▶ [Activity] Below are entries. Reproduce exactly the lines between the line holding "bytesOf [limit, base.setWidth" and the line holding "def idt : List", inclusive, and only those.

▶ [Dataset records]
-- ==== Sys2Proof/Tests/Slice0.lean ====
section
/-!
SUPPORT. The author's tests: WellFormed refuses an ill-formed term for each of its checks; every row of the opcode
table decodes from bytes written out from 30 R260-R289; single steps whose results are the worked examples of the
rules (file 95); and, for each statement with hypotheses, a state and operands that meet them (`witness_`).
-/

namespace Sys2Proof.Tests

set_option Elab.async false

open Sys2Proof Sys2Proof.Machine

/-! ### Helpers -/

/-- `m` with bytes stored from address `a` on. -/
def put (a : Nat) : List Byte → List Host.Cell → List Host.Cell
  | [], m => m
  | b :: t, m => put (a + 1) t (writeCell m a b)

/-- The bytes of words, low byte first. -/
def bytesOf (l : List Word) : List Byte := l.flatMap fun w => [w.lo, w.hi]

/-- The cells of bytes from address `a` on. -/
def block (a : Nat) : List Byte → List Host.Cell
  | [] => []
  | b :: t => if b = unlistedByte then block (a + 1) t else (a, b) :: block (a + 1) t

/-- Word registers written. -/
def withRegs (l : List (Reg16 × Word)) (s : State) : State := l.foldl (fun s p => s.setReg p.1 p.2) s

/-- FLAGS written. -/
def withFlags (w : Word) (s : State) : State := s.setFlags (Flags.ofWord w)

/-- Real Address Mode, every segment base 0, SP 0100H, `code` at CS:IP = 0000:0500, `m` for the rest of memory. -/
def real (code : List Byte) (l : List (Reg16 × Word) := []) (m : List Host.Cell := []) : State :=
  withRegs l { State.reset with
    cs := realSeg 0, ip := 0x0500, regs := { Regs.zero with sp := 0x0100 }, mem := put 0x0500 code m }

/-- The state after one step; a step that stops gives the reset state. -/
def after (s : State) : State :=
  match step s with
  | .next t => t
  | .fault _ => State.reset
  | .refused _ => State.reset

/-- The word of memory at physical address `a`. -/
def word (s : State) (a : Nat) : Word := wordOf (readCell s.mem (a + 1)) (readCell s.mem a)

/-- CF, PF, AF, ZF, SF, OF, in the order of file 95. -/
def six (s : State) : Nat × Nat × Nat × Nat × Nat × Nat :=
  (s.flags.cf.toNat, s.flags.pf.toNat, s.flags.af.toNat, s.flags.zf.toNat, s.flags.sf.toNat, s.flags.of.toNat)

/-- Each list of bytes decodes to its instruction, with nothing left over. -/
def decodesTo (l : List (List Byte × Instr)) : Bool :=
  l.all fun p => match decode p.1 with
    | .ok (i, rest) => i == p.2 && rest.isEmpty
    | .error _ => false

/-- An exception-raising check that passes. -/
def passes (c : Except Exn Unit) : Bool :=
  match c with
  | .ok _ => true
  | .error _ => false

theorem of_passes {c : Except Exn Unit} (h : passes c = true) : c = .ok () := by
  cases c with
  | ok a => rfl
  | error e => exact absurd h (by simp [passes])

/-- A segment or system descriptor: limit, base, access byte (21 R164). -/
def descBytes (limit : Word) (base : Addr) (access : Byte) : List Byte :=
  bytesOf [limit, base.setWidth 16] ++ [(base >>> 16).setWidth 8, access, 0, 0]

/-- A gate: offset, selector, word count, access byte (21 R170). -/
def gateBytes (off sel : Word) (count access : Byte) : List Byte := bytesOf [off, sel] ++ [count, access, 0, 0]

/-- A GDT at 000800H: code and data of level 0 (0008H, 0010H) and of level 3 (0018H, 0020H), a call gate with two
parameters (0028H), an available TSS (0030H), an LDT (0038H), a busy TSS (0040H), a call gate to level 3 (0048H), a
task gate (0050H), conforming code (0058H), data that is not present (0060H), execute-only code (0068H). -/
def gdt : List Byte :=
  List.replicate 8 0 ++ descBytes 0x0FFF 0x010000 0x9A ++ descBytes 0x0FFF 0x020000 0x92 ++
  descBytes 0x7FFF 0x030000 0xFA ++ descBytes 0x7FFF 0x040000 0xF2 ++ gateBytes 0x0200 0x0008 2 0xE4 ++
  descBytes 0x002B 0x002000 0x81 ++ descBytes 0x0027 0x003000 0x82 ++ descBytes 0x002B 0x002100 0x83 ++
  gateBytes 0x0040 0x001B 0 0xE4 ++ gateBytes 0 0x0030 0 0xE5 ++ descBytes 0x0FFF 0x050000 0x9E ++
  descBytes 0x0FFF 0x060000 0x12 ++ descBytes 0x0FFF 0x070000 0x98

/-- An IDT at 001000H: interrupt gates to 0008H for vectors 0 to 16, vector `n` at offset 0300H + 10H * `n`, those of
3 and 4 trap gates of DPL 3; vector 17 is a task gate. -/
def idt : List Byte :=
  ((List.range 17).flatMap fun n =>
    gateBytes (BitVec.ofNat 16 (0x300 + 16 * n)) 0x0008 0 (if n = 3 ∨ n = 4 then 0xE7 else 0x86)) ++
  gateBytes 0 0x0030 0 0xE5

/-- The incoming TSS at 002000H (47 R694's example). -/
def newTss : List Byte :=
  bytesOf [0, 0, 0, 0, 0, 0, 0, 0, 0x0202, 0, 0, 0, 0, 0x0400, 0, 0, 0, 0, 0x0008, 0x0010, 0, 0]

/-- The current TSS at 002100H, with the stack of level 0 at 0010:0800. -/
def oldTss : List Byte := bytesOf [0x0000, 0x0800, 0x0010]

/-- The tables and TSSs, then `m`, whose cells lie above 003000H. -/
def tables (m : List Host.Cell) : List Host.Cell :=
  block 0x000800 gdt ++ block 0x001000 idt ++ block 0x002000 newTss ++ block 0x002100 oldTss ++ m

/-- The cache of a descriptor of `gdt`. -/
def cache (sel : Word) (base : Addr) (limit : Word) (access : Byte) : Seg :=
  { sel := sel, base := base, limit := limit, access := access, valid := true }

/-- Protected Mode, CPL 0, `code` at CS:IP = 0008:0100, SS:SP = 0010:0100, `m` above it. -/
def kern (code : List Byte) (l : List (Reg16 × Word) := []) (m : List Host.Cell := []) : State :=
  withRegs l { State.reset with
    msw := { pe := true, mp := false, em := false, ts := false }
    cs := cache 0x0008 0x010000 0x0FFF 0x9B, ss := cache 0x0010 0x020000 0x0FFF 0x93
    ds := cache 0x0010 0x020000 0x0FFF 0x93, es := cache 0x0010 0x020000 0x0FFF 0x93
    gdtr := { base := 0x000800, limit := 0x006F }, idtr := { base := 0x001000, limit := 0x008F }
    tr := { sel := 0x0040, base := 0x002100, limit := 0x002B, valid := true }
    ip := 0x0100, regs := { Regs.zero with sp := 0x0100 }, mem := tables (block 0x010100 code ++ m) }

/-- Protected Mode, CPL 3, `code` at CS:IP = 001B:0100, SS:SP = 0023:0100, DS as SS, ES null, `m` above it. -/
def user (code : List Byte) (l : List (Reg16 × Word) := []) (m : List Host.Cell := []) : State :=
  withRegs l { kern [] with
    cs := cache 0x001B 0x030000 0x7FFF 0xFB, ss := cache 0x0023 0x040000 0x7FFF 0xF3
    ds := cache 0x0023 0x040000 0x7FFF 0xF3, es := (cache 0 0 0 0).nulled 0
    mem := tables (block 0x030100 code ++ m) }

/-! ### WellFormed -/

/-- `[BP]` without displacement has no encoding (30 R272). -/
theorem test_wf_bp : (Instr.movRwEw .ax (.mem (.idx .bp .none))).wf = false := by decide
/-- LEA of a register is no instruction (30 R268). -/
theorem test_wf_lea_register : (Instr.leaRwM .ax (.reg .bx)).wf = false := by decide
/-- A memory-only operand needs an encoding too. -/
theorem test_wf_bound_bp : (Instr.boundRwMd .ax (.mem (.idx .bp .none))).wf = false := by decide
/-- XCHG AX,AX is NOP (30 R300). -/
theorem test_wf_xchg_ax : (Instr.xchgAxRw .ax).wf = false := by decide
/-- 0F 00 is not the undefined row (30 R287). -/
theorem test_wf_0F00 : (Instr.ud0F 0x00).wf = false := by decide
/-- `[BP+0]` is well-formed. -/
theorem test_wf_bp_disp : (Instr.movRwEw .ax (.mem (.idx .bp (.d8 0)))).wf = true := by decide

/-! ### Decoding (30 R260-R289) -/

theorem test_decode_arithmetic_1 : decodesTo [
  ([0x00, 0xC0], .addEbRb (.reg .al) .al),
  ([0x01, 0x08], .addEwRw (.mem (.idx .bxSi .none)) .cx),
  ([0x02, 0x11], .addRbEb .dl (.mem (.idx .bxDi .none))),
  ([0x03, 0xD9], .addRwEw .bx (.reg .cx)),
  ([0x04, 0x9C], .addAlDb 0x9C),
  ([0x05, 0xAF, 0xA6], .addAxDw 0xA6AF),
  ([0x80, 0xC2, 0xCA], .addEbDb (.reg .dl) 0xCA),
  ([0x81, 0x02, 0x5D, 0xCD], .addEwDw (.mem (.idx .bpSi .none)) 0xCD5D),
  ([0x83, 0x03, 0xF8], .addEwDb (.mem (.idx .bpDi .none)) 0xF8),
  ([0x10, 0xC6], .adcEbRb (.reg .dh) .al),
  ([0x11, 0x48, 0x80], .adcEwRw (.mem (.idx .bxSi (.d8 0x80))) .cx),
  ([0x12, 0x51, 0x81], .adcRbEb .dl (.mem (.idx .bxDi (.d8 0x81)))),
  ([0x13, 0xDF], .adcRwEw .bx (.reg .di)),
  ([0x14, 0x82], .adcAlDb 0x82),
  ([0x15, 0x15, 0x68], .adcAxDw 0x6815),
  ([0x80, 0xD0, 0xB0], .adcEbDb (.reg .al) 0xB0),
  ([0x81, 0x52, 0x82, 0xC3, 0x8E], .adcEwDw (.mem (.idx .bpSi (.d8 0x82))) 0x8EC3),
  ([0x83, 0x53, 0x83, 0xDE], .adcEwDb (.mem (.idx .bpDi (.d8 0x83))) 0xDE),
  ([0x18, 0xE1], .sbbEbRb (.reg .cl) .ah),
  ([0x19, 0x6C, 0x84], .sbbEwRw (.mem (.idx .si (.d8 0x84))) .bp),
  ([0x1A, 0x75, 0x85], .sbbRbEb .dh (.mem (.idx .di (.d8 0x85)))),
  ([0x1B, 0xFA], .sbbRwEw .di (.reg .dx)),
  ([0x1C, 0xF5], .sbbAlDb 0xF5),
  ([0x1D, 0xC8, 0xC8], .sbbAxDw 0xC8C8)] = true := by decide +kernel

▶ [Reply]
  bytesOf [limit, base.setWidth 16] ++ [(base >>> 16).setWidth 8, access, 0, 0]

/-- A gate: offset, selector, word count, access byte (21 R170). -/
def gateBytes (off sel : Word) (count access : Byte) : List Byte := bytesOf [off, sel] ++ [count, access, 0, 0]

/-- A GDT at 000800H: code and data of level 0 (0008H, 0010H) and of level 3 (0018H, 0020H), a call gate with two
parameters (0028H), an available TSS (0030H), an LDT (0038H), a busy TSS (0040H), a call gate to level 3 (0048H), a
task gate (0050H), conforming code (0058H), data that is not present (0060H), execute-only code (0068H). -/
def gdt : List Byte :=
  List.replicate 8 0 ++ descBytes 0x0FFF 0x010000 0x9A ++ descBytes 0x0FFF 0x020000 0x92 ++
  descBytes 0x7FFF 0x030000 0xFA ++ descBytes 0x7FFF 0x040000 0xF2 ++ gateBytes 0x0200 0x0008 2 0xE4 ++
  descBytes 0x002B 0x002000 0x81 ++ descBytes 0x0027 0x003000 0x82 ++ descBytes 0x002B 0x002100 0x83 ++
  gateBytes 0x0040 0x001B 0 0xE4 ++ gateBytes 0 0x0030 0 0xE5 ++ descBytes 0x0FFF 0x050000 0x9E ++
  descBytes 0x0FFF 0x060000 0x12 ++ descBytes 0x0FFF 0x070000 0x98

/-- An IDT at 001000H: interrupt gates to 0008H for vectors 0 to 16, vector `n` at offset 0300H + 10H * `n`, those of
3 and 4 trap gates of DPL 3; vector 17 is a task gate. -/
def idt : List Byte :=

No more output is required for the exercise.